Assignment:
Of the lines in the data below, write out exactly those from the one holding "their operands give;" through the one holding "c.sel.zipIdx.flatMap fun p", both included.

+++ Provided entries

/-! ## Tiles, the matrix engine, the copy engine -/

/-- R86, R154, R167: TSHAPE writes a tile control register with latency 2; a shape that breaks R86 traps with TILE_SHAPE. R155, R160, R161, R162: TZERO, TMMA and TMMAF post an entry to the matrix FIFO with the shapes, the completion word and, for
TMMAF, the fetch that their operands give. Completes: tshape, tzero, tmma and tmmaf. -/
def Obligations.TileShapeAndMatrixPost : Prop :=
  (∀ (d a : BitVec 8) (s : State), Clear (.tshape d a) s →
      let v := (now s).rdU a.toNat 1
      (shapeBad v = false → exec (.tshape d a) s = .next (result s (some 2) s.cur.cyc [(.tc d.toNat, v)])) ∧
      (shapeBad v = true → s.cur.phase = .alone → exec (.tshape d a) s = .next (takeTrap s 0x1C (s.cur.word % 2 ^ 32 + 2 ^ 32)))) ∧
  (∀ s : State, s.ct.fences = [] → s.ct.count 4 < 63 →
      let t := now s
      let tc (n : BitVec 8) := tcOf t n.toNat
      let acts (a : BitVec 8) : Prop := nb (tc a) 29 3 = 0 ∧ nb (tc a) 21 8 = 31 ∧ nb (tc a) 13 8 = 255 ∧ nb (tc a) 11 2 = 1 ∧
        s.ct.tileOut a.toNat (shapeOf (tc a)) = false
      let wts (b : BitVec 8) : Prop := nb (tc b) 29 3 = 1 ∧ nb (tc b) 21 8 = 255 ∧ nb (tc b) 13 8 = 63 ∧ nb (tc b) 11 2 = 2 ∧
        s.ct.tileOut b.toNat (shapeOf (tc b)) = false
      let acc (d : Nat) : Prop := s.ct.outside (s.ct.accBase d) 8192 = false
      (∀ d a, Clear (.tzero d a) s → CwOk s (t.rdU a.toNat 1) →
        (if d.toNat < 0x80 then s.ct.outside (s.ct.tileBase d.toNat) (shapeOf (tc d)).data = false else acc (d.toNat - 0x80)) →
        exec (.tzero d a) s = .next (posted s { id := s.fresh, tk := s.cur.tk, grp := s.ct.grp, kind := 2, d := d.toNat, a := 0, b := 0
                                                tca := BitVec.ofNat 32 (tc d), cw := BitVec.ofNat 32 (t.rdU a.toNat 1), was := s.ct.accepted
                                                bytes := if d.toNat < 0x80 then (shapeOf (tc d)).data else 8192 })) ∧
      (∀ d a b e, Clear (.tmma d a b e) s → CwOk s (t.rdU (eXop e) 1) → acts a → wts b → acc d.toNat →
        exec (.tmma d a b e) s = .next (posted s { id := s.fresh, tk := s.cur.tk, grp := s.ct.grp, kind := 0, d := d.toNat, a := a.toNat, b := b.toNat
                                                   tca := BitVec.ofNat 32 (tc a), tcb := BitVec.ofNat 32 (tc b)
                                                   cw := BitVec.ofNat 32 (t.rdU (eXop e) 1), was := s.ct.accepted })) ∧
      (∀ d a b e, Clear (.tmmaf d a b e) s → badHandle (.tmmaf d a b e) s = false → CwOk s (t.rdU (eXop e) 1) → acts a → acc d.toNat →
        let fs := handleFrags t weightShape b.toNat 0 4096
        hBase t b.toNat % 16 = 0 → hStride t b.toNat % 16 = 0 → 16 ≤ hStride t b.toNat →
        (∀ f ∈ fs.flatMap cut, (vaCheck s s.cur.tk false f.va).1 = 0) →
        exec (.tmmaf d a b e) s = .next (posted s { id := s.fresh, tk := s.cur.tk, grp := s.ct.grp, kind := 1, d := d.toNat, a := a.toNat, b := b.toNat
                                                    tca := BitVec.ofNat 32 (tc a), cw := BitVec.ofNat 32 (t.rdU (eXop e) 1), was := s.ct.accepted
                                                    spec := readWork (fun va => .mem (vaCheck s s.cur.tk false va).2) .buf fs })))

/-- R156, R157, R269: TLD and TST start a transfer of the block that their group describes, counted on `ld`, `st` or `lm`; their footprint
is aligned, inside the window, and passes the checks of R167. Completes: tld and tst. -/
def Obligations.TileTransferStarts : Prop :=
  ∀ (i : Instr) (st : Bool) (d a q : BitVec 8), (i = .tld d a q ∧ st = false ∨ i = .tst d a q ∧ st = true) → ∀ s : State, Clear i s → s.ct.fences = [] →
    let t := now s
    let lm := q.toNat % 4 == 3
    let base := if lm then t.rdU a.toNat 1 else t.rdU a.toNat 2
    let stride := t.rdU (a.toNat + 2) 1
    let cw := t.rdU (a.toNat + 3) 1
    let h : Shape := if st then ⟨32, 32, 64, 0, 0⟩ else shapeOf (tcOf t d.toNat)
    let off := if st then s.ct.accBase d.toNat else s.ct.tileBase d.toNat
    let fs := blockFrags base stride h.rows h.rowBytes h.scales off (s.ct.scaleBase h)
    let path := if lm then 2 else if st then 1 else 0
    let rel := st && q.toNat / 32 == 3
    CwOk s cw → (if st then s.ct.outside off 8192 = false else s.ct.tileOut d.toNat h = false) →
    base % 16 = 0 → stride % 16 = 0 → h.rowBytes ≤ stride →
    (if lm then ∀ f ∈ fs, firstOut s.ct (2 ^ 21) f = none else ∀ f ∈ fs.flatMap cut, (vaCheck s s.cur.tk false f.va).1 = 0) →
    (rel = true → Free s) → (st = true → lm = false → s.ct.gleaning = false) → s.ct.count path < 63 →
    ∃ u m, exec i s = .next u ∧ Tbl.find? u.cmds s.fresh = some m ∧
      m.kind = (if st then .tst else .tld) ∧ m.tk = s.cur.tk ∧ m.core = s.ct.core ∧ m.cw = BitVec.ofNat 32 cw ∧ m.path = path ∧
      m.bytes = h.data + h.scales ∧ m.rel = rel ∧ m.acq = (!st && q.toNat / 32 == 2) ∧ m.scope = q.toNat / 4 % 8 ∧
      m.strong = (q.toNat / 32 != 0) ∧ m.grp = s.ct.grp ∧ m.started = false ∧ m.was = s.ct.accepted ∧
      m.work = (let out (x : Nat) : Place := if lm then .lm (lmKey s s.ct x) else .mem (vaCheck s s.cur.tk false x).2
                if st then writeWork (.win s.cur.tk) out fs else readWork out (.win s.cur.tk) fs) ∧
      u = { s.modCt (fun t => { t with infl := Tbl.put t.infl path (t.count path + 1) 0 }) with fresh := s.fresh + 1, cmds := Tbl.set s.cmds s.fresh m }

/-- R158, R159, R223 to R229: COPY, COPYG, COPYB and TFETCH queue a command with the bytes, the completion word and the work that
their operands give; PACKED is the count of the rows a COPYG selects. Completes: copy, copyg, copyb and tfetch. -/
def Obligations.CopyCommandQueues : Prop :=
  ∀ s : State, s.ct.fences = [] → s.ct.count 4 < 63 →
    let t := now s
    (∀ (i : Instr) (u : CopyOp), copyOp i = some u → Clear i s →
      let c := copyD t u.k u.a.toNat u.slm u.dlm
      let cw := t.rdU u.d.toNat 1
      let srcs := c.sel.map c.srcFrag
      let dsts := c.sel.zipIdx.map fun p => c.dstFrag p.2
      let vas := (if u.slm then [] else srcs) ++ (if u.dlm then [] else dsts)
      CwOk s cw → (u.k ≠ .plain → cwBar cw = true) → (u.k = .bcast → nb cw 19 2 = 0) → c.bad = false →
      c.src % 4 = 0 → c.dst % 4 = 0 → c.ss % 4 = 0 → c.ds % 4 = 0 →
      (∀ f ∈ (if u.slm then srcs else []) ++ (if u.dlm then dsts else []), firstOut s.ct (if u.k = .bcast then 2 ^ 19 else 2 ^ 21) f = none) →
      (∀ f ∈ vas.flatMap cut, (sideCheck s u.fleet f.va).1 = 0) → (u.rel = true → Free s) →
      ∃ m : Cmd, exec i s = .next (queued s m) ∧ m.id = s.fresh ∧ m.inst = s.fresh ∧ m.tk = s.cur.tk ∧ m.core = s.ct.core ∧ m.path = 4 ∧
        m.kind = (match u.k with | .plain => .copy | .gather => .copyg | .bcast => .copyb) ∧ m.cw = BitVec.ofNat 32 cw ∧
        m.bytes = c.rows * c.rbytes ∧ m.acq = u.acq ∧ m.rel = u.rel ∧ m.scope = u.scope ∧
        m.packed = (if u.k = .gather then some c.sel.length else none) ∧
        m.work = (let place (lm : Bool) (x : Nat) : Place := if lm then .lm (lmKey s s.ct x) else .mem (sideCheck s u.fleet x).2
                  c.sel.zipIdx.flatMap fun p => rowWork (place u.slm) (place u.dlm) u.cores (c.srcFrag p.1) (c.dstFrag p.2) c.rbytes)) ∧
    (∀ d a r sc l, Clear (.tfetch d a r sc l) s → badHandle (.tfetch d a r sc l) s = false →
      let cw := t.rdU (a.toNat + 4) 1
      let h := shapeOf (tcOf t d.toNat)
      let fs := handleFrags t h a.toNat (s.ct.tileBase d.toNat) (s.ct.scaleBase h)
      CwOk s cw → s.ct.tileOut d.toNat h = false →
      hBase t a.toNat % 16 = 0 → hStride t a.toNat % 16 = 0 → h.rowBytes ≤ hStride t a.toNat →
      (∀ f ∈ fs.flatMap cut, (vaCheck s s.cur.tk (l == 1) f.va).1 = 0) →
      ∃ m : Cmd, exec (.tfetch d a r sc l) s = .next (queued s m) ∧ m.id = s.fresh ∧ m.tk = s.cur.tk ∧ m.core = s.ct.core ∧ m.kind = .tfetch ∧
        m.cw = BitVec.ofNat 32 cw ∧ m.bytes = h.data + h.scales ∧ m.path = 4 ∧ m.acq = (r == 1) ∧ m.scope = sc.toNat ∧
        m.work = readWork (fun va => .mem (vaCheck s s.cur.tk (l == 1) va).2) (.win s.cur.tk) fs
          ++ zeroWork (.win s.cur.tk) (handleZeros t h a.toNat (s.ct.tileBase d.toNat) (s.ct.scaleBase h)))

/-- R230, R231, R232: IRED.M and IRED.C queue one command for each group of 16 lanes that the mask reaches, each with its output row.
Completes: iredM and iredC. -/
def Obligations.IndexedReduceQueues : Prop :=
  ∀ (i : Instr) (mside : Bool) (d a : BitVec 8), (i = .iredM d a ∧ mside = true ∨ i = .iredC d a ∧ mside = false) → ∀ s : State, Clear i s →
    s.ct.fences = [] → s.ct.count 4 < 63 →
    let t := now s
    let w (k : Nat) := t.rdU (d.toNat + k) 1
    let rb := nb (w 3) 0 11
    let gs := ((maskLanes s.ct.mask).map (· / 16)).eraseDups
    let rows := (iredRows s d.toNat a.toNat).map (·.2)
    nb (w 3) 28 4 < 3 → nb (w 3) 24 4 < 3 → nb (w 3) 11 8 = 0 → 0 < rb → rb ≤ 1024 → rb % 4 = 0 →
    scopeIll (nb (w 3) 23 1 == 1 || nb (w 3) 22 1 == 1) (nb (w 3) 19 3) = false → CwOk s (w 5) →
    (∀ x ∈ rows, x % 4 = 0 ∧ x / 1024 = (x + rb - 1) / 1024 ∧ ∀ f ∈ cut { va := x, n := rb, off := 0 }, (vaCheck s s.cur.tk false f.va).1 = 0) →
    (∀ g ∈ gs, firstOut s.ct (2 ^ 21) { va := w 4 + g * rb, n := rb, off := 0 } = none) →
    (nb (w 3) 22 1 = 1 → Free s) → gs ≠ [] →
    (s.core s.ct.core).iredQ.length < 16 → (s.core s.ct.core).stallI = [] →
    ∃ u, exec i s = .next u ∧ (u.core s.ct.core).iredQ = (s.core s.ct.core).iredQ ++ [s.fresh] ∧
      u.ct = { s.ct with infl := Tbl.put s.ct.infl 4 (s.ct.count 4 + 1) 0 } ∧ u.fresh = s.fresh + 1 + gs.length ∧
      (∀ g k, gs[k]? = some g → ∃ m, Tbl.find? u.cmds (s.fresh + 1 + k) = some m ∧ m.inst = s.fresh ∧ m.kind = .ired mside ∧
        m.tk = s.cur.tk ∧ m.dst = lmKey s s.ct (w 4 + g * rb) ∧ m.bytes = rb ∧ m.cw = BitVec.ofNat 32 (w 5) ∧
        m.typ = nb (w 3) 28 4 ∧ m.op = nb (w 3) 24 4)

++++++

Written response:
their operands give; PACKED is the count of the rows a COPYG selects. Completes: copy, copyg, copyb and tfetch. -/
def Obligations.CopyCommandQueues : Prop :=
  ∀ s : State, s.ct.fences = [] → s.ct.count 4 < 63 →
    let t := now s
    (∀ (i : Instr) (u : CopyOp), copyOp i = some u → Clear i s →
      let c := copyD t u.k u.a.toNat u.slm u.dlm
      let cw := t.rdU u.d.toNat 1
      let srcs := c.sel.map c.srcFrag
      let dsts := c.sel.zipIdx.map fun p => c.dstFrag p.2
      let vas := (if u.slm then [] else srcs) ++ (if u.dlm then [] else dsts)
      CwOk s cw → (u.k ≠ .plain → cwBar cw = true) → (u.k = .bcast → nb cw 19 2 = 0) → c.bad = false →
      c.src % 4 = 0 → c.dst % 4 = 0 → c.ss % 4 = 0 → c.ds % 4 = 0 →
      (∀ f ∈ (if u.slm then srcs else []) ++ (if u.dlm then dsts else []), firstOut s.ct (if u.k = .bcast then 2 ^ 19 else 2 ^ 21) f = none) →
      (∀ f ∈ vas.flatMap cut, (sideCheck s u.fleet f.va).1 = 0) → (u.rel = true → Free s) →
      ∃ m : Cmd, exec i s = .next (queued s m) ∧ m.id = s.fresh ∧ m.inst = s.fresh ∧ m.tk = s.cur.tk ∧ m.core = s.ct.core ∧ m.path = 4 ∧
        m.kind = (match u.k with | .plain => .copy | .gather => .copyg | .bcast => .copyb) ∧ m.cw = BitVec.ofNat 32 cw ∧
        m.bytes = c.rows * c.rbytes ∧ m.acq = u.acq ∧ m.rel = u.rel ∧ m.scope = u.scope ∧
        m.packed = (if u.k = .gather then some c.sel.length else none) ∧
        m.work = (let place (lm : Bool) (x : Nat) : Place := if lm then .lm (lmKey s s.ct x) else .mem (sideCheck s u.fleet x).2
                  c.sel.zipIdx.flatMap fun p => rowWork (place u.slm) (place u.dlm) u.cores (c.srcFrag p.1) (c.dstFrag p.2) c.rbytes)) ∧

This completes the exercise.